Your assignment
Search the entries below for the word "pktPackBytes", then copy each line in which it is found.

Collected data entries
-- ==== Sys2Proof/Tests/Slice0.lean ====
section
/-! SUPPORT. The model's own tests. Every expected result is a worked example or a vector of the spec, or is read by hand
from a rule; each test names its source. The witnesses for the hypotheses of the statements stand last. -/

namespace Sys2Proof.Tests

open Sys2Proof Sys2Proof.Machine Sys2Proof.Claims

/-! ## Helpers -/

/-- The next state, if there is one. -/
def st? : Result → Option State
  | .next t => some t
  | .fault _ => none
  | .refused _ => none

/-- A field of the next state. -/
def on {α : Type} (f : State → α) (r : Result) : Option α := (st? r).map f

/-- Reset with a packet: its bytes, the cursor and the error state. -/
def pk (bs : List Byte) (cur : BitVec 4) (err : BitVec 2) : State :=
  { State.reset with pkt := { buf := Memory.writeRun [] 0 bs, len := BitVec.ofNat 4 bs.length, cur := cur, err := err,
                              id := 0 } }

/-- Reset with a ControllerData value. -/
def cdv (mask : BitVec 16) (a b c : Byte) (s : State) : State := { s with cd := ⟨mask, ⟨a, b, c⟩⟩ }

/-- Reset, after inbound bytes have been fed. -/
def fed (bs : List Byte) : State := (st? (exec (.frFeed bs) State.reset)).getD State.reset

/-- The bytes of an ASCII text. -/
def ascii (t : String) : List Byte := t.toList.map fun c => BitVec.ofNat 8 c.toNat

/-! ## WellFormed: each check refuses an ill-formed operation (30_encoding.md R69, R77) -/

theorem test_wf_feed : (Instr.frFeed (List.replicate 256 0x00)).wellFormed = false := by
  simp only [Instr.wellFormed, List.length_replicate]; decide
theorem test_wf_send : (Instr.frSendData (List.replicate 256 0x00)).wellFormed = false := by
  simp only [Instr.wellFormed, List.length_replicate]; decide
theorem test_wf_pack : (Instr.pktPackBytes (List.replicate 256 0x00)).wellFormed = false := by
  simp only [Instr.wellFormed, List.length_replicate]; decide
theorem test_wf_bound : (Instr.pktPackBytes (List.replicate 255 0x00)).wellFormed = true := by
  simp only [Instr.wellFormed, List.length_replicate]; decide

/-! ## Decoding: every constructor, from bytes written out from 30_encoding.md R69 and R70 -/

theorem test_decode_framer :
    decode [0x10, 0x05, 0x2A, 0x49, 0x52, 0x0D, 0x0A] = .op (.frFeed [0x2A, 0x49, 0x52, 0x0D, 0x0A]) [] ∧
    decode [0x11, 0x03, 0x01, 0x02, 0x03] = .op (.frSendData [0x01, 0x02, 0x03]) [] ∧
    decode [0x12, 0x43, 0x48, 0x0E] = .op (.frSendParam 0x43 0x48 0x0E) [] := by decide

theorem test_decode_pack :
    decode [0x20, 0x00] = .op (.pktInit false) [] ∧ decode [0x20, 0x01] = .op (.pktInit true) [] ∧
    decode [0x21, 0xAB] = .op (.pktPackU8 0xAB) [] ∧
    decode [0x22, 0x34, 0x12] = .op (.pktPackU16 0x1234) [] ∧
    decode [0x23, 0xEF, 0xBE, 0xAD, 0xDE] = .op (.pktPackU32 0xDEADBEEF) [] ∧
    decode [0x24, 0x01, 0x02, 0x03, 0x04, 0x05, 0x06, 0x07, 0x08] = .op (.pktPackU64 0x0807060504030201) [] ∧
    decode [0x25, 0x03, 0xA5, 0x00, 0x70] = .op (.pktPackBytes [0xA5, 0x00, 0x70]) [] := by decide

theorem test_decode_queries :
    decode [0x26] = .op .pktLength [] ∧ decode [0x27] = .op .pktData [] ∧ decode [0x28] = .op .pktId [] ∧
    decode [0x2E] = .op .pktSuccess [] ∧ decode [0x2F] = .op .pktStatus [] := by decide

theorem test_decode_unpack :
    decode [0x29] = .op .pktUnpackU8 [] ∧ decode [0x2A] = .op .pktUnpackU16 [] ∧
    decode [0x2B] = .op .pktUnpackU32 [] ∧ decode [0x2C] = .op .pktUnpackU64 [] ∧
    decode [0x2D, 0x03] = .op (.pktUnpackBytes 3) [] := by decide

theorem test_decode_controller :
    decode [0x30, 0x0F, 0x01] = .op (.cdSetButton 15 1) [] ∧ decode [0x31, 0x10] = .op (.cdTestButton 16) [] ∧
    decode [0x32, 0x01, 0xC8] = .op (.cdSetAnalog 1 200) [] ∧ decode [0x33, 0x01] = .op (.cdGetAnalog 1) [] ∧
    decode [0x34] = .op .cdPack [] ∧ decode [0x35] = .op .cdUnpack [] := by decide

/-- R73: an operation whose bytes have not all arrived; R74: the two refusals at decode. -/
theorem test_decode_incomplete :
    decode [0x11, 0x03, 0x01, 0x02] = .incomplete ∧ decode [0x24, 0x01] = .incomplete ∧ decode [0x10] = .incomplete ∧
    decode [0x20] = .incomplete := by decide
theorem test_decode_refused :
    decode [0x13, 0x2E] = .rejected .illegalOpcode [0x2E] ∧ decode [0x0F] = .rejected .illegalOpcode [] ∧
    decode [0x36] = .rejected .illegalOpcode [] ∧ decode [0x20, 0x02, 0x2E] = .rejected .reservedBits [0x2E] := by decide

Output for this task
theorem test_wf_pack : (Instr.pktPackBytes (List.replicate 256 0x00)).wellFormed = false := by
theorem test_wf_bound : (Instr.pktPackBytes (List.replicate 255 0x00)).wellFormed = true := by
    decode [0x25, 0x03, 0xA5, 0x00, 0x70] = .op (.pktPackBytes [0xA5, 0x00, 0x70]) [] := by decide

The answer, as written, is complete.